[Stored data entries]
================

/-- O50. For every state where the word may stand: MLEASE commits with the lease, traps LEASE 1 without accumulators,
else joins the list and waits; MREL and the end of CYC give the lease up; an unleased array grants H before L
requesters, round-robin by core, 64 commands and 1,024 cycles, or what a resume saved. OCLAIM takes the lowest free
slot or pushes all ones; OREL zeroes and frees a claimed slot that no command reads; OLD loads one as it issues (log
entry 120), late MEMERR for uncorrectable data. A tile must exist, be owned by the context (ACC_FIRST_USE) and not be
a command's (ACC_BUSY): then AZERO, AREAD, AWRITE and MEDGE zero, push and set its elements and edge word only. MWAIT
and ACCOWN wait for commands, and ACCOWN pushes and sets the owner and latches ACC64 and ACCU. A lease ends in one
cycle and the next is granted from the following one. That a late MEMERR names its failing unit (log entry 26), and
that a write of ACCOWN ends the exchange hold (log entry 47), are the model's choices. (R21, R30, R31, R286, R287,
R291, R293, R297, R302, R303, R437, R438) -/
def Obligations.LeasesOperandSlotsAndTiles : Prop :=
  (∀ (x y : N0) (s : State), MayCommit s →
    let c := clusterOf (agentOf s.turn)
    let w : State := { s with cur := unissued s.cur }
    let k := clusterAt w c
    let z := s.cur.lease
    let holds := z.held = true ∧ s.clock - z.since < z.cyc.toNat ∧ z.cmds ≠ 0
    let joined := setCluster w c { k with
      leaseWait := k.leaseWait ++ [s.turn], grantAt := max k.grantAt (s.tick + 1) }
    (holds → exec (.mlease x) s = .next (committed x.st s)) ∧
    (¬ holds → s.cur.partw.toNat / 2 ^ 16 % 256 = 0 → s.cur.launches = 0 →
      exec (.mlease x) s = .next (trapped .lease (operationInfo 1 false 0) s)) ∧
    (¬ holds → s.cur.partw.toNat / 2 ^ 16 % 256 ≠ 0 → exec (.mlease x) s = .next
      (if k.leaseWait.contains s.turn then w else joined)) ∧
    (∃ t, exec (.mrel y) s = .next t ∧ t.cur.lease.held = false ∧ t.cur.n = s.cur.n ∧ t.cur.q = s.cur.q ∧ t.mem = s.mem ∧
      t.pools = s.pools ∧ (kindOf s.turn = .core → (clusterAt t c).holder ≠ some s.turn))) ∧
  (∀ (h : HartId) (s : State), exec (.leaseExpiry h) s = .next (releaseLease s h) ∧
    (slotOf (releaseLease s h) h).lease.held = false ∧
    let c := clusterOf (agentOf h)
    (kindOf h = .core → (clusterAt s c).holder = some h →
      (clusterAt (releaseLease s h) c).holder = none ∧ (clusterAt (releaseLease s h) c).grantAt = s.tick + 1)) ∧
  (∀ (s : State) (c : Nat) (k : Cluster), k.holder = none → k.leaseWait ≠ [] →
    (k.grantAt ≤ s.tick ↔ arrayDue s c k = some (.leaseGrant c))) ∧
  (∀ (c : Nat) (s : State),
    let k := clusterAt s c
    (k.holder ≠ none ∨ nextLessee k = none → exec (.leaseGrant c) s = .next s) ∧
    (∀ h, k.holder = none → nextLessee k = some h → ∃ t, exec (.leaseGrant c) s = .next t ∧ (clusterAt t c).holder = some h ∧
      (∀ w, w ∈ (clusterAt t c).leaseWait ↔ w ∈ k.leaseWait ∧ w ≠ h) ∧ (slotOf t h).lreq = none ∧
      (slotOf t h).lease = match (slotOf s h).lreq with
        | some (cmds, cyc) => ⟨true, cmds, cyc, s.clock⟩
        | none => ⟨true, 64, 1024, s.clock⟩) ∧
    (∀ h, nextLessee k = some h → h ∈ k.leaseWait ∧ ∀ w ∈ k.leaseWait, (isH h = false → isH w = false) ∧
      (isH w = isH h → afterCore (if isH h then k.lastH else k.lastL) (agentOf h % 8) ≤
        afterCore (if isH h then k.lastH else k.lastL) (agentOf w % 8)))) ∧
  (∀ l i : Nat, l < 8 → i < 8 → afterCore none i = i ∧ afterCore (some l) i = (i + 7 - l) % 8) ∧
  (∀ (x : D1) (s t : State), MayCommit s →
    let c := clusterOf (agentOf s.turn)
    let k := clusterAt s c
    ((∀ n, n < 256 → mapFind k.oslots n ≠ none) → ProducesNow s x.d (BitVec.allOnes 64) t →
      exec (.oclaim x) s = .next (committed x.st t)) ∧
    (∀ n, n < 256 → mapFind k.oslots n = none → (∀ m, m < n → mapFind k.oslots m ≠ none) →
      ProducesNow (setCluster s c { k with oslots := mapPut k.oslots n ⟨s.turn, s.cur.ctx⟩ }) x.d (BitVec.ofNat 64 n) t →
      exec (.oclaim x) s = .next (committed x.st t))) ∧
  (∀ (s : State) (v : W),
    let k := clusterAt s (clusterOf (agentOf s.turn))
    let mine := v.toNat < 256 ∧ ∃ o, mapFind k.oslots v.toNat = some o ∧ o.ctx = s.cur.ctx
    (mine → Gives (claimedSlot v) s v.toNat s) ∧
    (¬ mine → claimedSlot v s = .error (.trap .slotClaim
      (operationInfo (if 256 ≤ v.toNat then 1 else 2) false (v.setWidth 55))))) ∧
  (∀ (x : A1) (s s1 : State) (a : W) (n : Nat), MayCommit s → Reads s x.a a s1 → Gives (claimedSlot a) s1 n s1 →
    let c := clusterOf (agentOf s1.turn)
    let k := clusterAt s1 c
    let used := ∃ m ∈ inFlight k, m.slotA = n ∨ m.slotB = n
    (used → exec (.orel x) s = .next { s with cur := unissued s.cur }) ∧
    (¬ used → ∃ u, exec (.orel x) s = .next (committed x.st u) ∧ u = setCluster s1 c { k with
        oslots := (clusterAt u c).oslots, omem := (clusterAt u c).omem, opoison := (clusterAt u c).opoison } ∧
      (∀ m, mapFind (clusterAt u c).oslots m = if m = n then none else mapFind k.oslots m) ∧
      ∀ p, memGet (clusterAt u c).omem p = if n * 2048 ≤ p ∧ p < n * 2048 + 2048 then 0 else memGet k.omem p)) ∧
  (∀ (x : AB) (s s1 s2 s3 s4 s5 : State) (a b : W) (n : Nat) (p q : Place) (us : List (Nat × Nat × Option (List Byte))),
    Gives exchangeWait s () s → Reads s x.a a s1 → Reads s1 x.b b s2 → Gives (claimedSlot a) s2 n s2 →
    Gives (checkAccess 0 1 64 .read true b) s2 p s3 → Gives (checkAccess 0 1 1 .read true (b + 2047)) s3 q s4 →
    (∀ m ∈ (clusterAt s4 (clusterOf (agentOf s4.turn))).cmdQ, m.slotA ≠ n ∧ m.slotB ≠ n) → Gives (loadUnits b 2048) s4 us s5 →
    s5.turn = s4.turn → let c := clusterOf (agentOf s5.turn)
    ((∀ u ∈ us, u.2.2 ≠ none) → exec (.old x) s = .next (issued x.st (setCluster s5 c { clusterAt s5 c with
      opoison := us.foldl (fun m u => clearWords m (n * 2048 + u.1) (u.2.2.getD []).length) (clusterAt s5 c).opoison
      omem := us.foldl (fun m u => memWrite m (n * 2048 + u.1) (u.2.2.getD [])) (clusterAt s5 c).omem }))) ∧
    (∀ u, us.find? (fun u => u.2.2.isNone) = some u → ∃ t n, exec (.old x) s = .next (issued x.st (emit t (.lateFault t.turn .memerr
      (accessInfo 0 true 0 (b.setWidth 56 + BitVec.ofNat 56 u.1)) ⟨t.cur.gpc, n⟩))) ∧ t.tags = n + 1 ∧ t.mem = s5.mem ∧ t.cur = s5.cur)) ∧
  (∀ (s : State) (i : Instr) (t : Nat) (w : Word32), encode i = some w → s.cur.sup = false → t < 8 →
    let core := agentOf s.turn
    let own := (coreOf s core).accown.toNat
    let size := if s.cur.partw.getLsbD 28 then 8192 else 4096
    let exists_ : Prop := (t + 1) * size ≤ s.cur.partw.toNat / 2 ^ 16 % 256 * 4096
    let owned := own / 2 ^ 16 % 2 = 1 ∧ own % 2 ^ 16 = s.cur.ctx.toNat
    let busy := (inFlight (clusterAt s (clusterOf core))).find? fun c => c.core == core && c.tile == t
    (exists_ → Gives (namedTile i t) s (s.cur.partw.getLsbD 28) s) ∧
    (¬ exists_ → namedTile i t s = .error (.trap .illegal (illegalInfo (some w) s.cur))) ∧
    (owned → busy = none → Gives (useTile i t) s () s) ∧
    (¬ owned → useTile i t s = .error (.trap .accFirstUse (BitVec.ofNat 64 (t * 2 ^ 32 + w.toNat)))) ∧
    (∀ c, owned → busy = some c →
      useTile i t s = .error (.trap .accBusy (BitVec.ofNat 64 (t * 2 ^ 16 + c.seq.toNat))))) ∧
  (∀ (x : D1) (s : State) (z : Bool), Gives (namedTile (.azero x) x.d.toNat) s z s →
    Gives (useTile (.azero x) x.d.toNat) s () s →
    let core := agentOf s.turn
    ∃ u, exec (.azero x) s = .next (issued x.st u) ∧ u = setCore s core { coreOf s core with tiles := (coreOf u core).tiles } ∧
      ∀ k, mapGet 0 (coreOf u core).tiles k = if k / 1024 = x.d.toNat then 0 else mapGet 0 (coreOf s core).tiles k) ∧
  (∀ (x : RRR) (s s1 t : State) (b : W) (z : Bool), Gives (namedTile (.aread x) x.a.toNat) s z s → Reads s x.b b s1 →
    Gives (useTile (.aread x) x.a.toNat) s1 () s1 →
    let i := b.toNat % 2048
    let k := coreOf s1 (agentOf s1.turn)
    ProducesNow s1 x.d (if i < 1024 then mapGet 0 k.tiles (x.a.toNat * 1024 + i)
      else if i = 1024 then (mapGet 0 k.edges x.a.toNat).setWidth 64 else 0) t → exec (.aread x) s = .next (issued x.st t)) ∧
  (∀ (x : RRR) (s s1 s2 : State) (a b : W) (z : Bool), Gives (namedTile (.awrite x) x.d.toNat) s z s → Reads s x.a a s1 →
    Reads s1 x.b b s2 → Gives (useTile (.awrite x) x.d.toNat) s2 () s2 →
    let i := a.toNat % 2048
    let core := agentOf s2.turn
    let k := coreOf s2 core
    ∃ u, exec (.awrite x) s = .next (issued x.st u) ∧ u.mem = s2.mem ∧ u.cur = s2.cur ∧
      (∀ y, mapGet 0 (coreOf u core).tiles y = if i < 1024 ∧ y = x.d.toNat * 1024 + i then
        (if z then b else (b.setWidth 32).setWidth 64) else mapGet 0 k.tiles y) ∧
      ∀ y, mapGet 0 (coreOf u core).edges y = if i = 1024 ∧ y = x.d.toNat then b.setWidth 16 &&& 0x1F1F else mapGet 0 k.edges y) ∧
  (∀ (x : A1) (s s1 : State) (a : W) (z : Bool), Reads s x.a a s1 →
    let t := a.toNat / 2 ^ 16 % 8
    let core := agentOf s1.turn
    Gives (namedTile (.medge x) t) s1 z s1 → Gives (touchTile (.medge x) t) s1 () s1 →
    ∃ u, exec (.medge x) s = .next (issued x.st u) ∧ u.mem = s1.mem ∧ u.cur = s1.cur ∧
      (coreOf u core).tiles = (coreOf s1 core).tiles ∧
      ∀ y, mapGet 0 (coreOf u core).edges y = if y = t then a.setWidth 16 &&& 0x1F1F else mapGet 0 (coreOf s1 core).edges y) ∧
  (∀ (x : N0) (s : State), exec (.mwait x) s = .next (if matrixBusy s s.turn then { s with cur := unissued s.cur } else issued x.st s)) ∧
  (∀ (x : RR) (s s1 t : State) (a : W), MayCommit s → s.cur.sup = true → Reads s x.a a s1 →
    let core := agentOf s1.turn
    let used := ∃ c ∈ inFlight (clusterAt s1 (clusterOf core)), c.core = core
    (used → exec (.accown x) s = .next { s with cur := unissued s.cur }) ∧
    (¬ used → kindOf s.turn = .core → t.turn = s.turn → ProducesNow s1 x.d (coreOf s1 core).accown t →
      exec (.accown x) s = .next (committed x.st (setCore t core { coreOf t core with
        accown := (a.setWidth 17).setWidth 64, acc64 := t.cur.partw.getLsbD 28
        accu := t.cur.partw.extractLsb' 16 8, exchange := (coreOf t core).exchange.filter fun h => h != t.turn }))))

================

* _Aim of the task_
Across the entries, how many lines contain "lastL"? Reply with the number only.

* _Task response_
2